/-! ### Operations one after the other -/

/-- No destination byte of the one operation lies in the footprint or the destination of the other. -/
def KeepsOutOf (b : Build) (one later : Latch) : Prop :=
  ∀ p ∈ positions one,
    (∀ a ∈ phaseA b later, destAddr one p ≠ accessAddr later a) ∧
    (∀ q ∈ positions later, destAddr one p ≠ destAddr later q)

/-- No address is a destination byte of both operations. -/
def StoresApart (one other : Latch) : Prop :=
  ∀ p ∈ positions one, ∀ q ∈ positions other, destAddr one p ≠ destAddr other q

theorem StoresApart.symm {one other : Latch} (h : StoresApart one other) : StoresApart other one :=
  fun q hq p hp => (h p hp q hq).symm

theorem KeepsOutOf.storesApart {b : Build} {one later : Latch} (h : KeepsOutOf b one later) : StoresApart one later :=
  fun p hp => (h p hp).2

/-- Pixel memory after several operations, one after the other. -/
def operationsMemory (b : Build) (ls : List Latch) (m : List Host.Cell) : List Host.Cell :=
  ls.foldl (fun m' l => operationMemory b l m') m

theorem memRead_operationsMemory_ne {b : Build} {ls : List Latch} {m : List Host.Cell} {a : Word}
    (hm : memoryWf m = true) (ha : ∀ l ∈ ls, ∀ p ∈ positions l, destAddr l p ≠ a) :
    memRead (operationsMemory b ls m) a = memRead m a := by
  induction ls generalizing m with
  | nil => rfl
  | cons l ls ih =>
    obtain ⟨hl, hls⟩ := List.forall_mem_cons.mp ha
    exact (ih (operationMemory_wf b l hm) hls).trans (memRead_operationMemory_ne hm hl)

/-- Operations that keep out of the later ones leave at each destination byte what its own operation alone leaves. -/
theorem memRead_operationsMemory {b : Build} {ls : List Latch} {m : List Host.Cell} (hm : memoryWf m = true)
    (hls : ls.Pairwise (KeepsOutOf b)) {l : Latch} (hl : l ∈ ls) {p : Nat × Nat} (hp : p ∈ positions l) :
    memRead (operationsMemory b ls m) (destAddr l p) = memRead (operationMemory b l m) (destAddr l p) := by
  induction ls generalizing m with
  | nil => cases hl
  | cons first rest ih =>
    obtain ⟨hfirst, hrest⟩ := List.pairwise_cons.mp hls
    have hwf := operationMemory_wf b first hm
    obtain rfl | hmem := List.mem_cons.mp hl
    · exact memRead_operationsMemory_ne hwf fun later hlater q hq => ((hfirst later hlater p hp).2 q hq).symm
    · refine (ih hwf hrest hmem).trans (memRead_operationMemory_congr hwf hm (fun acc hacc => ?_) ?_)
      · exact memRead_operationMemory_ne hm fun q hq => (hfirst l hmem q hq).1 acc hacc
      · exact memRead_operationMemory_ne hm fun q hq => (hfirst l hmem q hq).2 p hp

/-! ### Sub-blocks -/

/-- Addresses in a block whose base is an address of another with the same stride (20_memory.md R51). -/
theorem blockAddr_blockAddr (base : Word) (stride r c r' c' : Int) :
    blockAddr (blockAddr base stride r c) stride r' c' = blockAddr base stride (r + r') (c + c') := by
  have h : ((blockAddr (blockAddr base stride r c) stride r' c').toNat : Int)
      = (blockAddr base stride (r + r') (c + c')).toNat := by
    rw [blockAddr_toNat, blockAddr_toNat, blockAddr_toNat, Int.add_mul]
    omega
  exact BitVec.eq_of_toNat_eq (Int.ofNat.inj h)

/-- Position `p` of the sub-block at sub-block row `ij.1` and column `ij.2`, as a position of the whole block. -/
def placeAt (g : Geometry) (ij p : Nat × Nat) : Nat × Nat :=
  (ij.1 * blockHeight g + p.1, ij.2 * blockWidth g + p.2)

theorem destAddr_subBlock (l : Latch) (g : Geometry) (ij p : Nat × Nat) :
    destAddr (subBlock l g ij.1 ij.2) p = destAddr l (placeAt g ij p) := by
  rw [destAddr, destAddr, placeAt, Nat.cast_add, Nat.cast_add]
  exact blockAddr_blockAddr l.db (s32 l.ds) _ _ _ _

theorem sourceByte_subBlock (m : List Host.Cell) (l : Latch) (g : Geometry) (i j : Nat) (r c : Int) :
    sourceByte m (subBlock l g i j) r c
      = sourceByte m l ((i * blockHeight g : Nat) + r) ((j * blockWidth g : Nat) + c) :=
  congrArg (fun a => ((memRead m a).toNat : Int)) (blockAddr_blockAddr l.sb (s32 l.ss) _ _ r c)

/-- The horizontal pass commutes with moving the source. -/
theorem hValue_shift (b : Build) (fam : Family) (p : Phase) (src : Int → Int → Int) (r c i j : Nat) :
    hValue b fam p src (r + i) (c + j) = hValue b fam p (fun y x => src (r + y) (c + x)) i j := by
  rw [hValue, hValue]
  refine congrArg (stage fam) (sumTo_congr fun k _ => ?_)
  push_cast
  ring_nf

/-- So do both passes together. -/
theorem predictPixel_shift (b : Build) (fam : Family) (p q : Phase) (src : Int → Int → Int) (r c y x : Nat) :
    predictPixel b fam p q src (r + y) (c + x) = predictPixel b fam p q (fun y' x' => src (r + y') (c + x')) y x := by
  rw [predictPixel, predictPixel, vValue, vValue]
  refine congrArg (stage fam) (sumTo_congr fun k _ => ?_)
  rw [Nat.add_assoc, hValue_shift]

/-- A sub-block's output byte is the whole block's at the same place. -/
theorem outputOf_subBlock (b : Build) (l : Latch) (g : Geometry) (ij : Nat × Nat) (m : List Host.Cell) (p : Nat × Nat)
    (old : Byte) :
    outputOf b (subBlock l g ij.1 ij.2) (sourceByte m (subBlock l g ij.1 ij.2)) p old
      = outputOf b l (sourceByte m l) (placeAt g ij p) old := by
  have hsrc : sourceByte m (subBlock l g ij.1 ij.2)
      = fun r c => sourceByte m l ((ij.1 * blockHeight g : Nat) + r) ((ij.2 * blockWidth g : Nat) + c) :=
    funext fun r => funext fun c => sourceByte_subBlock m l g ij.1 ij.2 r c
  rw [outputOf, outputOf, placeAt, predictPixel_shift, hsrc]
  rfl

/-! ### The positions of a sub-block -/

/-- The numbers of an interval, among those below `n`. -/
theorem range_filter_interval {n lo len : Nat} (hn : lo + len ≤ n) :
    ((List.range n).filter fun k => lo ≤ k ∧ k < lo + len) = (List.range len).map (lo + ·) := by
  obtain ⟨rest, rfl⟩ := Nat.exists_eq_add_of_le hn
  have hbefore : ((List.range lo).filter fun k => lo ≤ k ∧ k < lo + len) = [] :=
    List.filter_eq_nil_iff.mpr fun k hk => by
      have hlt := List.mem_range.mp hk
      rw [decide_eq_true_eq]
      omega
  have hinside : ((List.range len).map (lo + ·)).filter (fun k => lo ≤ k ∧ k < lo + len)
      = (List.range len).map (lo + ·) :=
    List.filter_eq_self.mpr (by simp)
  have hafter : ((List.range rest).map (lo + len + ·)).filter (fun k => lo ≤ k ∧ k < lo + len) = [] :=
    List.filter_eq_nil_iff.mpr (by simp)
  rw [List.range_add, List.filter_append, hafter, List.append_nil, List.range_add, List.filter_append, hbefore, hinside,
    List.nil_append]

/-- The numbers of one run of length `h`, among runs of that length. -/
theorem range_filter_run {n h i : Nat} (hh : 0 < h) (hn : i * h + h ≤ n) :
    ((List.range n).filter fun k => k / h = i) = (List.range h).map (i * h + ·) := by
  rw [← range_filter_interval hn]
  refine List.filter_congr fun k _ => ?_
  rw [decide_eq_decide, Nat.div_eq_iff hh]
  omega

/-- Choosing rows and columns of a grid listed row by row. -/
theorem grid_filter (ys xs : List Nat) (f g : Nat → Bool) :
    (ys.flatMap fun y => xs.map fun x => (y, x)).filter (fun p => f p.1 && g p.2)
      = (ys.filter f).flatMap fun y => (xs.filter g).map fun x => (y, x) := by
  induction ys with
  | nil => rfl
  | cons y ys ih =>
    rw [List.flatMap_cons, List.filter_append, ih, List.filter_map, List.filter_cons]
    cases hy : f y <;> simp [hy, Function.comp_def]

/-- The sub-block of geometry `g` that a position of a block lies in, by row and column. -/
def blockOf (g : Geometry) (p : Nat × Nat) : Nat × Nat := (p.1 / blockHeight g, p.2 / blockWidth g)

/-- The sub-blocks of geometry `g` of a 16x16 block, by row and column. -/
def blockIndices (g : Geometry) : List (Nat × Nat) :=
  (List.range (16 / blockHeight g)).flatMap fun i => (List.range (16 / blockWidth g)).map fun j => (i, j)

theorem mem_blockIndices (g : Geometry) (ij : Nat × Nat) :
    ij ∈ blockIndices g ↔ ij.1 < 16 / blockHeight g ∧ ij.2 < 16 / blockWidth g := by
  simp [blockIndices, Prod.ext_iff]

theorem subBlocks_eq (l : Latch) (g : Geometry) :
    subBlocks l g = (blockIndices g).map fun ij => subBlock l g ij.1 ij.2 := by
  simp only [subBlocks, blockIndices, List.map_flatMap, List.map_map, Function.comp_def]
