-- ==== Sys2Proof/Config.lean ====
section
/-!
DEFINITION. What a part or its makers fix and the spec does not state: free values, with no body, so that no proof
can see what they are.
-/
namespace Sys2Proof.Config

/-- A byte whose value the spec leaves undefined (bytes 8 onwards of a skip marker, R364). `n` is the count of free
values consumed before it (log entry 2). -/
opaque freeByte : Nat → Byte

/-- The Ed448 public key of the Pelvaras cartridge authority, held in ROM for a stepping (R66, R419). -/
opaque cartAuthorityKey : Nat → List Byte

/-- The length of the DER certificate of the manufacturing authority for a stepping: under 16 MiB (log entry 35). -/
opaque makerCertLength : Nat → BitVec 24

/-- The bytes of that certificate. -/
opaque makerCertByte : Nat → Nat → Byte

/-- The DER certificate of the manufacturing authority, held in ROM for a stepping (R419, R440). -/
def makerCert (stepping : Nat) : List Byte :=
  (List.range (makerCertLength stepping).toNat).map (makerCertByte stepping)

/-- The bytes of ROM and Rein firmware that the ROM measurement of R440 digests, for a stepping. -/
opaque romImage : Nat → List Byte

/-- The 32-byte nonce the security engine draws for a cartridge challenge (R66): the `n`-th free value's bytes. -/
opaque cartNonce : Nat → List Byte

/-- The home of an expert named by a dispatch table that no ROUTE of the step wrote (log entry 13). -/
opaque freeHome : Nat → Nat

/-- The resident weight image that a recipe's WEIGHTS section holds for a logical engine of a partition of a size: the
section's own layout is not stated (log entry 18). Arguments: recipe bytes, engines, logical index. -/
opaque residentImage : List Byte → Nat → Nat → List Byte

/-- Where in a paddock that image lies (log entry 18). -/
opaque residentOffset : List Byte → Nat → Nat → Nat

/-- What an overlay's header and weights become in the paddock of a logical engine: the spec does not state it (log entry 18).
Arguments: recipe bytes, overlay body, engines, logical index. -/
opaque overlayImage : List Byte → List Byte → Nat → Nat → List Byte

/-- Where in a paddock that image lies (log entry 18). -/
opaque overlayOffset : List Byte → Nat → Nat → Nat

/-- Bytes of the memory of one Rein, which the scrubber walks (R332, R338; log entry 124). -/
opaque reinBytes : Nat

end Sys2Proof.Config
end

### What you have to do
Set down, exactly as written, each line of the data from its opening line through the one containing "exact (ih (operationMemory_wf". Output nothing more.

### Output
/-! ### Operations one after the other -/

/-- No destination byte of the one operation lies in the footprint or the destination of the other. -/
def KeepsOutOf (b : Build) (one later : Latch) : Prop :=
  ∀ p ∈ positions one,
    (∀ a ∈ phaseA b later, destAddr one p ≠ accessAddr later a) ∧
    (∀ q ∈ positions later, destAddr one p ≠ destAddr later q)

/-- No address is a destination byte of both operations. -/
def StoresApart (one other : Latch) : Prop :=
  ∀ p ∈ positions one, ∀ q ∈ positions other, destAddr one p ≠ destAddr other q

theorem StoresApart.symm {one other : Latch} (h : StoresApart one other) : StoresApart other one :=
  fun q hq p hp => (h p hp q hq).symm

theorem KeepsOutOf.storesApart {b : Build} {one later : Latch} (h : KeepsOutOf b one later) : StoresApart one later :=
  fun p hp => (h p hp).2

/-- Pixel memory after several operations, one after the other. -/
def operationsMemory (b : Build) (ls : List Latch) (m : List Host.Cell) : List Host.Cell :=
  ls.foldl (fun m' l => operationMemory b l m') m

theorem memRead_operationsMemory_ne {b : Build} {ls : List Latch} {m : List Host.Cell} {a : Word}
    (hm : memoryWf m = true) (ha : ∀ l ∈ ls, ∀ p ∈ positions l, destAddr l p ≠ a) :
    memRead (operationsMemory b ls m) a = memRead m a := by
  induction ls generalizing m with
  | nil => rfl
  | cons l ls ih =>
    obtain ⟨hl, hls⟩ := List.forall_mem_cons.mp ha
    exact (ih (operationMemory_wf b l hm) hls).trans (memRead_operationMemory_ne hm hl)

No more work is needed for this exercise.